Yes, but this will be an app that we distribute, and we would like to stay open-source to avoid license fees.
Go to the top of the page
 
+Quote Post
JohnV
post Sep 1 2002, 19:36
Post #4





Group: Developer
Posts: 2797
Joined: 22-September 01
Member No.: 6



Portable compatibility? MPEG1 layer3 only or is MPEG2 layer 3 or MPEG2.5 layer 3 also ok? Other requirements? Speed requirements?

24kbps mp3 will be MPEG-2 layer III.

Well, there really aren't that much to tweak given the restrictions.. cbr/mono/24kbps.

Basic switch would be something like:
lame -a -h -b 24 --nspsytune --resample 22 --lowpass 7

I'll try testing few more settings quickly...

With --lowpass 8 you pretty much need --nspsytune, otherwise it starts to sound too distorted to me.

So, maybe:
lame -a -h -b 24 --nspsytune --resample 22 --lowpass 7 --athtype 2
Another option I found pretty good is:
lame -a -h -b 24 --resample 22 --lowpass 7 -X 1 --athtype 2

The above nspsytune line is a bit muffier. Below (default gpsycho) is maybe a bit clearer but has some higher freq swishing. I guess it's a matter of taste..

Using "higher quality" quantization noise shaping made it just worse: -q0 or -q1, but especially -q0 is known to be broken in Lame 3.90-3.92. Both nspsytune and gpsyho lines are using -X1 quantization noise measurement method option (nspsytune by default), which gives better results than gpsycho's default (-X0).

I guess it depends also from the source. I used 44khz/stereo speech.

[noticed that you couldn't use speex, so edited that away]


--------------------
Juha Laaksonheimo
Go to the top of the page
 
+Quote Post
rjamorim
post Sep 1 2002, 19:59
Post #5


Rarewares admin


Group: Members
Posts: 7515
Joined: 30-September 01
From: Brazil
Member No.: 81



QUOTE (JohnV @ Sep 1 2002 - 03:36 PM)
stereo/mono? portable compatibility? MPEG1 layer3 only or is MPEG2 layer 3 or MPEG2.5 layer 3 also ok? Other requirements?

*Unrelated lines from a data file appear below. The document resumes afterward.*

/-- Every rail's interval closes, and the next opens with EPOCH and SEQ (R558 to R560); `flags`: CUT 1, BACK 2, PLOSS 4.
`stamp` and `rtc` are those of the close. -/
def closeIntervals (d : Dev) (flags epoch seq stamp rtc : Nat) : Dev :=
  let d := d.each 16 fun d k =>
    if 64 ≤ qfill d then (d.set1 EM_CAUSE_QOVR).setH .emGap 0 1
    else
      let e := d.w64 EM_E_LO EM_E_HI k - d.hn .emStart k
      let r : LogRec := { kind := 5, len := 64, stamp := stamp, rtc := rtc, body :=
        [(24, 1, k), (25, 1, flags + 8 * d.hn .emGap), (26, 2, emEpoch d), (28, 4, d.f EM_SEQ_SEQ),
         (32, 8, d.hn .emStamp), (40, 8, d.hn .emRtc), (48, 8, e)] }
      ({ d with logq := d.logq ++ [r] } : Dev).setH .emGap 0 0
  let d := d.each 16 fun d k => d.setH .emStart k (d.w64 EM_E_LO EM_E_HI k)
  let d := ((d.setF EM_STATUS_EPOCH 0 epoch).setF EM_SEQ_SEQ 0 seq).setH .emLast 0 (rtcSec d)
  let d := d.setH .emLen 0 (d.f EM_CFG_LEN)
  (d.setH .emStamp 0 d.now).setH .emRtc 0 d.rtc

/-- The interval length in effect (R558). -/
def emLenNow (d : Dev) : Nat := if d.hon .emLen then d.hn .emLen else d.f EM_CFG_LEN

/-- INTERVAL_CLOSE (R558): the RTC reaches the next multiple of LEN. -/
def execIntervalClose (s : State) : Host.Outcome State Fault Refusal :=
  s.ok fun d => d.when (d.on EM_CFG_EN && emLenNow d != 0 && !d.hon .rtcStop) fun d =>
    let l := emLenNow d
    let d := setRtc d (max d.rtc ((d.hn .emLast / l + 1) * l * 65536))
    (closeIntervals (meterAll d) 0 (emEpoch d) (d.f EM_SEQ_SEQ + 1) d.now d.rtc).set1 EM_CAUSE_CLOSE

/-- DAY_BOUNDARY (R555): the RTC reaches the next day. -/
def execDayBoundary (s : State) : Host.Outcome State Fault Refusal :=
  s.ok fun d => d.when (!d.hon .rtcStop) fun d =>
    let d := setRtc d (max d.rtc ((d.hn .rtcDay + 1) * 86400 * 65536))
    (ring d 0 (d.hn .rtcDay) false).setH .rtcDay 0 (dayOf d)

/-- YEAR_BOUNDARY (R555): the RTC reaches the next 1 January. -/
def execYearBoundary (s : State) : Host.Outcome State Fault Refusal :=
  s.ok fun d => d.when (!d.hon .rtcStop) fun d =>
    let y := 2000 + d.hn .rtcYear
    let d := setRtc d (max d.rtc (newYear (y + 1) * 86400 * 65536))
    (ring d 1 (y - 2000) false).setH .rtcYear 0 (yearNow d - 2000 : Nat)

/-! ### The RTC (R543 to R545) -/

/-- Alarm seconds. -/
def almSec (d : Dev) : Nat := d.f TM_ALM_HI_SEC * 65536 + d.f TM_ALM_LO_SEC

/-- Whether the RTC may reach TM_ALM from below by counting (R545). -/
def almDue (d : Dev) : Bool := d.on TM_RTC_CTL_ALM_EN && d.hon .almBelow && !d.hon .rtcStop

/-- The RTC reaches TM_ALM from below (R545). -/
def rtcAlarm (d : Dev) : Dev := ((setRtc d (max d.rtc (almSec d * 65536))).setH .almBelow 0 0).set1 TM_ACAUSE_ALARM

/-- RTC_END (R543): the RTC reaches the calendar limit and stops. -/
def execRtcEnd (s : State) : Host.Outcome State Fault Refusal :=
  s.ok fun d => ((setRtc d rtcLimit).setH .rtcStop 0 1).set1 TM_ACAUSE_END

/-- A write of an alarm register reached AON: whether the RTC stands below it. -/
def almSettle (d : Dev) : Dev := d.setH .almBelow 0 (b2i (rtcSec d < almSec d))

/-- A write of TM_RTC_CTL took `d0` to `d`: an alarm newly enabled fires from where the RTC stands now (R545). -/
def almEnable (d0 d : Dev) : Dev := if d0.on TM_RTC_CTL_ALM_EN then d else almSettle d

/-- The set value: subsecond bit 0 is ignored (R544). -/
def setValue (d : Dev) : Nat := (d.f TM_SET_HI_SEC * 2 ^ 32 + d.f TM_SET_LO_SEC * 65536 + d.f TM_SET_LO_SUB) / 2 * 2

/-- Whether a write of TM_RTC_CTL with SET is a reserved encoding (R544). -/
def setRefused (d : Dev) : Bool := d.on TM_RTC_CTL_SETBUSY || decide (rtcLimit < setValue d)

Check out also speex. It's open source speech codec.
http://speex.sourceforge.net/
Check out Windows binaries from rarewares http://www.inf.ufpr.br/~rja00/ (of course down atm).
Winamp alpha speex plugin:
http://www.saunalahti.fi/~cse/Speex/in_speex.zip
http://www.saunalahti.fi/~cse/Speex/in_speex_src.zip

You can get speex binaries temporarily from here:

http://audio.ciara.us/rarewares/speexbundle.zip

Let's hope I stop being a lazy guy and finish setting up the mirror.


--------------------
Get up-to-date binaries of Lame, AAC, Vorbis and much more at RareWares:
http://www.rarewares.org
Go to the top of the page
 
+Quote Post
david_rones
post Sep 1 2002, 22:00
Post #6





Group: Members
Posts: 8
Joined: 1-September 02
Member No.: 3261



John,

Thanks for your detailed response. And you are right, .swf supports only MPEG-2 layer III.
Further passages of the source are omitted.